Data in this exercise ::

++++++++

-- ==== Sys2Proof/Decode.lean ====
section
/-!
DEFINITION. The decoder, total on any words, and the encoder, both from the layouts of spec/04_encoding.md R79-R92
and of the instruction entries. A word that is no instruction is refused by name (R81, R93).
-/

namespace Sys2Proof

/-- Why a word is no instruction (R81, R93). -/
inductive DecodeError where
  | unassignedOpcode | reservedOrUnassigned | badType | illFormed | truncated
  deriving DecidableEq, Repr

/-- The last check of the decoder: the rules of R81 on fields. -/
def checked (i : Instr) : Except DecodeError Instr :=
  if i.wellFormed then .ok i else .error .illFormed

/-- Reads a type code; 0xF is ILLEGAL (R85). -/
def withTy (c : BitVec 4) (k : Ty → Except DecodeError Instr) : Except DecodeError Instr :=
  match Ty.ofCode c with
  | some t => k t
  | none => .error .badType

/-- Opcode 0x00: ADD (R92). -/
def decode00 (w : W32) : Except DecodeError Instr :=
  checked (.add (w.extractLsb' 18 7) (w.extractLsb' 11 7) (w.extractLsb' 4 7) (w.getLsbD 3) (w.getLsbD 2)
      (w.extractLsb' 0 2))

/-- Opcode 0x01: SUB (R92). -/
def decode01 (w : W32) : Except DecodeError Instr :=
  checked (.sub (w.extractLsb' 18 7) (w.extractLsb' 11 7) (w.extractLsb' 4 7) (w.getLsbD 3) (w.getLsbD 2)
      (w.extractLsb' 0 2))

/-- Opcode 0x02: ADD_IMM (R92). -/
def decode02 (w : W32) : Except DecodeError Instr :=
  checked (.addImm (w.extractLsb' 18 7) (w.extractLsb' 11 7) (w.extractLsb' 3 8) (w.getLsbD 2) (w.extractLsb' 0
      2))

/-- Opcode 0x03: MUL_LO (R92). -/
def decode03 (w : W32) : Except DecodeError Instr :=
  checked (.mulLo (w.extractLsb' 18 7) (w.extractLsb' 11 7) (w.extractLsb' 4 7) (w.getLsbD 3) (w.getLsbD 2)
      (w.extractLsb' 0 2))

/-- Opcode 0x04: MUL_HI (R92). -/
def decode04 (w : W32) : Except DecodeError Instr :=
  checked (.mulHi (w.extractLsb' 18 7) (w.extractLsb' 11 7) (w.extractLsb' 4 7) (w.getLsbD 3) (w.getLsbD 2)
      (w.extractLsb' 0 2))

/-- Opcode 0x05: MIN (R92). -/
def decode05 (w : W32) : Except DecodeError Instr :=
  checked (.min (w.extractLsb' 18 7) (w.extractLsb' 11 7) (w.extractLsb' 4 7) (w.getLsbD 3) (w.getLsbD 2)
      (w.extractLsb' 0 2))

/-- Opcode 0x06: MAX (R92). -/
def decode06 (w : W32) : Except DecodeError Instr :=
  checked (.max (w.extractLsb' 18 7) (w.extractLsb' 11 7) (w.extractLsb' 4 7) (w.getLsbD 3) (w.getLsbD 2)
      (w.extractLsb' 0 2))

/-- Opcode 0x07: AND (R92). -/
def decode07 (w : W32) : Except DecodeError Instr :=
  checked (.and (w.extractLsb' 18 7) (w.extractLsb' 11 7) (w.extractLsb' 4 7) (w.getLsbD 3) (w.getLsbD 2)
      (w.extractLsb' 0 2))

/-- Opcode 0x08: OR (R92). -/
def decode08 (w : W32) : Except DecodeError Instr :=
  checked (.or (w.extractLsb' 18 7) (w.extractLsb' 11 7) (w.extractLsb' 4 7) (w.getLsbD 3) (w.getLsbD 2)
      (w.extractLsb' 0 2))

/-- Opcode 0x09: XOR (R92). -/
def decode09 (w : W32) : Except DecodeError Instr :=
  checked (.xor (w.extractLsb' 18 7) (w.extractLsb' 11 7) (w.extractLsb' 4 7) (w.getLsbD 3) (w.getLsbD 2)
      (w.extractLsb' 0 2))

/-- Opcode 0x0A: ANDN (R92). -/
def decode0A (w : W32) : Except DecodeError Instr :=
  checked (.andn (w.extractLsb' 18 7) (w.extractLsb' 11 7) (w.extractLsb' 4 7) (w.getLsbD 3) (w.getLsbD 2)
      (w.extractLsb' 0 2))

/-- Opcode 0x0B: SHL (R92). -/
def decode0B (w : W32) : Except DecodeError Instr :=
  checked (.shl (w.extractLsb' 18 7) (w.extractLsb' 11 7) (w.extractLsb' 4 7) (w.getLsbD 3) (w.getLsbD 2)
      (w.extractLsb' 0 2))

/-- Opcode 0x0C: SHR (R92). -/
def decode0C (w : W32) : Except DecodeError Instr :=
  checked (.shr (w.extractLsb' 18 7) (w.extractLsb' 11 7) (w.extractLsb' 4 7) (w.getLsbD 3) (w.getLsbD 2)
      (w.extractLsb' 0 2))

/-- Opcode 0x0D: SAR (R92). -/
def decode0D (w : W32) : Except DecodeError Instr :=
  checked (.sar (w.extractLsb' 18 7) (w.extractLsb' 11 7) (w.extractLsb' 4 7) (w.getLsbD 3) (w.getLsbD 2)
      (w.extractLsb' 0 2))

/-- Opcode 0x0E: ROT (R92). -/
def decode0E (w : W32) : Except DecodeError Instr :=
  checked (.rot (w.extractLsb' 18 7) (w.extractLsb' 11 7) (w.extractLsb' 4 7) (w.getLsbD 3) (w.getLsbD 2)
      (w.extractLsb' 0 2))

/-- Opcode 0x0F: SHL_IMM, SHR_IMM, SAR_IMM, ROT_IMM (R92). -/
def decode0F (w : W32) : Except DecodeError Instr :=
  if w.extractLsb' 9 2 == 0#2 then
    checked (.shlImm (w.extractLsb' 18 7) (w.extractLsb' 11 7) (w.extractLsb' 3 6) (w.getLsbD 2) (w.extractLsb' 0
      2))
  else if w.extractLsb' 9 2 == 1#2 then
    checked (.shrImm (w.extractLsb' 18 7) (w.extractLsb' 11 7) (w.extractLsb' 3 6) (w.getLsbD 2) (w.extractLsb' 0
      2))
  else if w.extractLsb' 9 2 == 2#2 then
    checked (.sarImm (w.extractLsb' 18 7) (w.extractLsb' 11 7) (w.extractLsb' 3 6) (w.getLsbD 2) (w.extractLsb' 0
      2))
  else if w.extractLsb' 9 2 == 3#2 then
    checked (.rotImm (w.extractLsb' 18 7) (w.extractLsb' 11 7) (w.extractLsb' 3 6) (w.getLsbD 2) (w.extractLsb' 0
      2))
  else .error .reservedOrUnassigned

/-- Opcode 0x10: ABS, NEG, NOT, CLZ, POPC, BREV, MOV (R92). -/
def decode10 (w : W32) : Except DecodeError Instr :=
  if w.extractLsb' 4 7 == 0#7 && w.extractLsb' 2 1 == 0#1 then
    checked (.abs (w.extractLsb' 18 7) (w.extractLsb' 11 7) (w.getLsbD 3) (w.extractLsb' 0 2))
  else if w.extractLsb' 4 7 == 1#7 && w.extractLsb' 2 1 == 0#1 then
    checked (.neg (w.extractLsb' 18 7) (w.extractLsb' 11 7) (w.getLsbD 3) (w.extractLsb' 0 2))
  else if w.extractLsb' 4 7 == 2#7 && w.extractLsb' 2 1 == 0#1 then
    checked (.not (w.extractLsb' 18 7) (w.extractLsb' 11 7) (w.getLsbD 3) (w.extractLsb' 0 2))
  else if w.extractLsb' 4 7 == 3#7 && w.extractLsb' 2 1 == 0#1 then
    checked (.clz (w.extractLsb' 18 7) (w.extractLsb' 11 7) (w.getLsbD 3) (w.extractLsb' 0 2))
  else if w.extractLsb' 4 7 == 4#7 && w.extractLsb' 2 1 == 0#1 then
    checked (.popc (w.extractLsb' 18 7) (w.extractLsb' 11 7) (w.getLsbD 3) (w.extractLsb' 0 2))
  else if w.extractLsb' 4 7 == 5#7 && w.extractLsb' 2 1 == 0#1 then
    checked (.brev (w.extractLsb' 18 7) (w.extractLsb' 11 7) (w.getLsbD 3) (w.extractLsb' 0 2))
  else if w.extractLsb' 4 7 == 6#7 && w.extractLsb' 2 1 == 0#1 then
    checked (.mov (w.extractLsb' 18 7) (w.extractLsb' 11 7) (w.getLsbD 3) (w.extractLsb' 0 2))
  else .error .reservedOrUnassigned

/-- Opcode 0x11: ADD_X to SUB_SAT (R92). -/
def decode11 (w x : W32) : Except DecodeError Instr :=
  if x.extractLsb' 25 7 == 0#7 && x.extractLsb' 24 1 == 0#1 && x.extractLsb' 15 5 == 0#5 && x.extractLsb' 0 15 ==
     0#15 then
    withTy (x.extractLsb' 20 4) fun ty => checked (.addX (w.extractLsb' 18 7) (w.extractLsb' 11 7) (w.extractLsb'
      4 7) (w.getLsbD 3) (w.getLsbD 2) (w.extractLsb' 0 2) ty)
  else if x.extractLsb' 25 7 == 0#7 && x.extractLsb' 24 1 == 0#1 && x.extractLsb' 15 5 == 1#5 && x.extractLsb' 0 15 ==
     0#15 then
    withTy (x.extractLsb' 20 4) fun ty => checked (.subX (w.extractLsb' 18 7) (w.extractLsb' 11 7) (w.extractLsb'
      4 7) (w.getLsbD 3) (w.getLsbD 2) (w.extractLsb' 0 2) ty)
  else if x.extractLsb' 25 7 == 0#7 && x.extractLsb' 24 1 == 0#1 && x.extractLsb' 15 5 == 2#5 && x.extractLsb' 0 15 ==
     0#15 then
    withTy (x.extractLsb' 20 4) fun ty => checked (.mulLoX (w.extractLsb' 18 7) (w.extractLsb' 11 7)
      (w.extractLsb' 4 7) (w.getLsbD 3) (w.getLsbD 2) (w.extractLsb' 0 2) ty)
  else if x.extractLsb' 25 7 == 0#7 && x.extractLsb' 24 1 == 0#1 && x.extractLsb' 15 5 == 3#5 && x.extractLsb' 0 15 ==
     0#15 then
    withTy (x.extractLsb' 20 4) fun ty => checked (.mulHiX (w.extractLsb' 18 7) (w.extractLsb' 11 7)
      (w.extractLsb' 4 7) (w.getLsbD 3) (w.getLsbD 2) (w.extractLsb' 0 2) ty)
  else if x.extractLsb' 15 5 == 4#5 && x.extractLsb' 0 15 == 0#15 then
    withTy (x.extractLsb' 20 4) fun ty => checked (.mad (w.extractLsb' 18 7) (w.extractLsb' 11 7) (w.extractLsb' 4
      7) (w.getLsbD 3) (w.getLsbD 2) (w.extractLsb' 0 2) (x.extractLsb' 25 7) (x.getLsbD 24) ty)
  else if x.extractLsb' 25 7 == 0#7 && x.extractLsb' 24 1 == 0#1 && x.extractLsb' 15 5 == 5#5 && x.extractLsb' 0 15 ==
     0#15 then
    withTy (x.extractLsb' 20 4) fun ty => checked (.minX (w.extractLsb' 18 7) (w.extractLsb' 11 7) (w.extractLsb'
      4 7) (w.getLsbD 3) (w.getLsbD 2) (w.extractLsb' 0 2) ty)
  else if x.extractLsb' 25 7 == 0#7 && x.extractLsb' 24 1 == 0#1 && x.extractLsb' 15 5 == 6#5 && x.extractLsb' 0 15 ==
     0#15 then
    withTy (x.extractLsb' 20 4) fun ty => checked (.maxX (w.extractLsb' 18 7) (w.extractLsb' 11 7) (w.extractLsb'
      4 7) (w.getLsbD 3) (w.getLsbD 2) (w.extractLsb' 0 2) ty)
  else if w.extractLsb' 4 7 == 0#7 && w.extractLsb' 2 1 == 0#1 && x.extractLsb' 25 7 == 0#7 && x.extractLsb' 24 1 == 0#1
     && x.extractLsb' 15 5 == 7#5 && x.extractLsb' 0 15 == 0#15 then
    withTy (x.extractLsb' 20 4) fun ty => checked (.absX (w.extractLsb' 18 7) (w.extractLsb' 11 7) (w.getLsbD 3)
      (w.extractLsb' 0 2) ty)
  else if w.extractLsb' 4 7 == 0#7 && w.extractLsb' 2 1 == 0#1 && x.extractLsb' 25 7 == 0#7 && x.extractLsb' 24 1 == 0#1
     && x.extractLsb' 15 5 == 8#5 && x.extractLsb' 0 15 == 0#15 then
    withTy (x.extractLsb' 20 4) fun ty => checked (.negX (w.extractLsb' 18 7) (w.extractLsb' 11 7) (w.getLsbD 3)
      (w.extractLsb' 0 2) ty)
  else if x.extractLsb' 25 7 == 0#7 && x.extractLsb' 24 1 == 0#1 && x.extractLsb' 15 5 == 9#5 && x.extractLsb' 0 15 ==
     0#15 then
    withTy (x.extractLsb' 20 4) fun ty => checked (.andX (w.extractLsb' 18 7) (w.extractLsb' 11 7) (w.extractLsb'
      4 7) (w.getLsbD 3) (w.getLsbD 2) (w.extractLsb' 0 2) ty)
  else if x.extractLsb' 25 7 == 0#7 && x.extractLsb' 24 1 == 0#1 && x.extractLsb' 15 5 == 10#5 && x.extractLsb' 0 15 ==
     0#15 then
    withTy (x.extractLsb' 20 4) fun ty => checked (.orX (w.extractLsb' 18 7) (w.extractLsb' 11 7) (w.extractLsb' 4
      7) (w.getLsbD 3) (w.getLsbD 2) (w.extractLsb' 0 2) ty)
  else if x.extractLsb' 25 7 == 0#7 && x.extractLsb' 24 1 == 0#1 && x.extractLsb' 15 5 == 11#5 && x.extractLsb' 0 15 ==
     0#15 then
    withTy (x.extractLsb' 20 4) fun ty => checked (.xorX (w.extractLsb' 18 7) (w.extractLsb' 11 7) (w.extractLsb'
      4 7) (w.getLsbD 3) (w.getLsbD 2) (w.extractLsb' 0 2) ty)
  else if x.extractLsb' 25 7 == 0#7 && x.extractLsb' 24 1 == 0#1 && x.extractLsb' 15 5 == 12#5 && x.extractLsb' 0 15 ==
     0#15 then
    withTy (x.extractLsb' 20 4) fun ty => checked (.andnX (w.extractLsb' 18 7) (w.extractLsb' 11 7) (w.extractLsb'
      4 7) (w.getLsbD 3) (w.getLsbD 2) (w.extractLsb' 0 2) ty)
  else if w.extractLsb' 4 7 == 0#7 && w.extractLsb' 2 1 == 0#1 && x.extractLsb' 25 7 == 0#7 && x.extractLsb' 24 1 == 0#1
     && x.extractLsb' 15 5 == 13#5 && x.extractLsb' 0 15 == 0#15 then
    withTy (x.extractLsb' 20 4) fun ty => checked (.notX (w.extractLsb' 18 7) (w.extractLsb' 11 7) (w.getLsbD 3)
      (w.extractLsb' 0 2) ty)
  else if x.extractLsb' 25 7 == 0#7 && x.extractLsb' 24 1 == 0#1 && x.extractLsb' 15 5 == 14#5 && x.extractLsb' 12 2 ==
     0#2 && x.extractLsb' 6 6 == 0#6 then
    withTy (x.extractLsb' 20 4) fun ty => checked (.shlX (w.extractLsb' 18 7) (w.extractLsb' 11 7) (w.extractLsb'
      4 7) (w.getLsbD 3) (w.getLsbD 2) (w.extractLsb' 0 2) ty (x.getLsbD 14) (x.extractLsb' 0 6))
  else if x.extractLsb' 25 7 == 0#7 && x.extractLsb' 24 1 == 0#1 && x.extractLsb' 15 5 == 15#5 && x.extractLsb' 12 2 ==
     0#2 && x.extractLsb' 6 6 == 0#6 then
    withTy (x.extractLsb' 20 4) fun ty => checked (.shrX (w.extractLsb' 18 7) (w.extractLsb' 11 7) (w.extractLsb'
      4 7) (w.getLsbD 3) (w.getLsbD 2) (w.extractLsb' 0 2) ty (x.getLsbD 14) (x.extractLsb' 0 6))
  else if x.extractLsb' 25 7 == 0#7 && x.extractLsb' 24 1 == 0#1 && x.extractLsb' 15 5 == 16#5 && x.extractLsb' 12 2 ==
     0#2 && x.extractLsb' 6 6 == 0#6 then
    withTy (x.extractLsb' 20 4) fun ty => checked (.sarX (w.extractLsb' 18 7) (w.extractLsb' 11 7) (w.extractLsb'
      4 7) (w.getLsbD 3) (w.getLsbD 2) (w.extractLsb' 0 2) ty (x.getLsbD 14) (x.extractLsb' 0 6))
  else if x.extractLsb' 25 7 == 0#7 && x.extractLsb' 24 1 == 0#1 && x.extractLsb' 15 5 == 17#5 && x.extractLsb' 12 2 ==
     0#2 && x.extractLsb' 6 6 == 0#6 then
    withTy (x.extractLsb' 20 4) fun ty => checked (.rotX (w.extractLsb' 18 7) (w.extractLsb' 11 7) (w.extractLsb'
      4 7) (w.getLsbD 3) (w.getLsbD 2) (w.extractLsb' 0 2) ty (x.getLsbD 14) (x.extractLsb' 0 6))
  else if w.extractLsb' 4 7 == 0#7 && w.extractLsb' 2 1 == 0#1 && x.extractLsb' 25 7 == 0#7 && x.extractLsb' 24 1 == 0#1
     && x.extractLsb' 15 5 == 18#5 && x.extractLsb' 0 15 == 0#15 then
    withTy (x.extractLsb' 20 4) fun ty => checked (.clzX (w.extractLsb' 18 7) (w.extractLsb' 11 7) (w.getLsbD 3)
      (w.extractLsb' 0 2) ty)
  else if w.extractLsb' 4 7 == 0#7 && w.extractLsb' 2 1 == 0#1 && x.extractLsb' 25 7 == 0#7 && x.extractLsb' 24 1 == 0#1
     && x.extractLsb' 15 5 == 19#5 && x.extractLsb' 0 15 == 0#15 then
    withTy (x.extractLsb' 20 4) fun ty => checked (.popcX (w.extractLsb' 18 7) (w.extractLsb' 11 7) (w.getLsbD 3)
      (w.extractLsb' 0 2) ty)
  else if w.extractLsb' 4 7 == 0#7 && w.extractLsb' 2 1 == 0#1 && x.extractLsb' 25 7 == 0#7 && x.extractLsb' 24 1 == 0#1
     && x.extractLsb' 15 5 == 20#5 && x.extractLsb' 0 15 == 0#15 then
    withTy (x.extractLsb' 20 4) fun ty => checked (.brevX (w.extractLsb' 18 7) (w.extractLsb' 11 7) (w.getLsbD 3)
      (w.extractLsb' 0 2) ty)
  else if w.extractLsb' 4 7 == 0#7 && w.extractLsb' 2 1 == 0#1 && x.extractLsb' 25 7 == 0#7 && x.extractLsb' 24 1 == 0#1
     && x.extractLsb' 15 5 == 21#5 && x.extractLsb' 14 1 == 0#1 && x.extractLsb' 12 2 == 0#2 then
    withTy (x.extractLsb' 20 4) fun ty => checked (.bfe (w.extractLsb' 18 7) (w.extractLsb' 11 7) (w.getLsbD 3)
      (w.extractLsb' 0 2) ty (x.extractLsb' 6 6) (x.extractLsb' 0 6))
  else if x.extractLsb' 25 7 == 0#7 && x.extractLsb' 24 1 == 0#1 && x.extractLsb' 15 5 == 22#5 && x.extractLsb' 14 1 ==
     0#1 && x.extractLsb' 12 2 == 0#2 then
    withTy (x.extractLsb' 20 4) fun ty => checked (.bfi (w.extractLsb' 18 7) (w.extractLsb' 11 7) (w.extractLsb' 4
      7) (w.getLsbD 3) (w.getLsbD 2) (w.extractLsb' 0 2) ty (x.extractLsb' 6 6) (x.extractLsb' 0 6))
  else if x.extractLsb' 25 7 == 0#7 && x.extractLsb' 24 1 == 0#1 && x.extractLsb' 15 5 == 23#5 && x.extractLsb' 4 11 ==
     0#11 then
    withTy (x.extractLsb' 20 4) fun ty => checked (.sel (w.extractLsb' 18 7) (w.extractLsb' 11 7) (w.extractLsb' 4
      7) (w.getLsbD 3) (w.getLsbD 2) (w.extractLsb' 0 2) ty (x.extractLsb' 0 4))
  else if w.extractLsb' 22 3 == 0#3 && x.extractLsb' 25 7 == 0#7 && x.extractLsb' 24 1 == 0#1 && x.extractLsb' 15 5 ==
     24#5 && x.extractLsb' 3 12 == 0#12 then
    withTy (x.extractLsb' 20 4) fun ty => checked (.cmp (w.extractLsb' 18 4) (w.extractLsb' 11 7) (w.extractLsb' 4
      7) (w.getLsbD 3) (w.getLsbD 2) (w.extractLsb' 0 2) ty (x.extractLsb' 0 3))
  else if w.extractLsb' 4 7 == 0#7 && w.extractLsb' 2 1 == 0#1 && x.extractLsb' 25 7 == 0#7 && x.extractLsb' 24 1 == 0#1
     && x.extractLsb' 15 5 == 25#5 && x.extractLsb' 0 15 == 0#15 then
    withTy (x.extractLsb' 20 4) fun ty => checked (.movX (w.extractLsb' 18 7) (w.extractLsb' 11 7) (w.getLsbD 3)
      (w.extractLsb' 0 2) ty)
  else if x.extractLsb' 25 7 == 0#7 && x.extractLsb' 24 1 == 0#1 && x.extractLsb' 15 5 == 26#5 && x.extractLsb' 0 15 ==
     0#15 then
    withTy (x.extractLsb' 20 4) fun ty => checked (.addSat (w.extractLsb' 18 7) (w.extractLsb' 11 7)
      (w.extractLsb' 4 7) (w.getLsbD 3) (w.getLsbD 2) (w.extractLsb' 0 2) ty)
  else if x.extractLsb' 25 7 == 0#7 && x.extractLsb' 24 1 == 0#1 && x.extractLsb' 15 5 == 27#5 && x.extractLsb' 0 15 ==
     0#15 then
    withTy (x.extractLsb' 20 4) fun ty => checked (.subSat (w.extractLsb' 18 7) (w.extractLsb' 11 7)
      (w.extractLsb' 4 7) (w.getLsbD 3) (w.getLsbD 2) (w.extractLsb' 0 2) ty)
  else .error .reservedOrUnassigned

++++++++

What to work on :: From the entries above, select each line containing the string "decoder".

Exercise response ::
DEFINITION. The decoder, total on any words, and the encoder, both from the layouts of spec/04_encoding.md R79-R92
/-- The last check of the decoder: the rules of R81 on fields. -/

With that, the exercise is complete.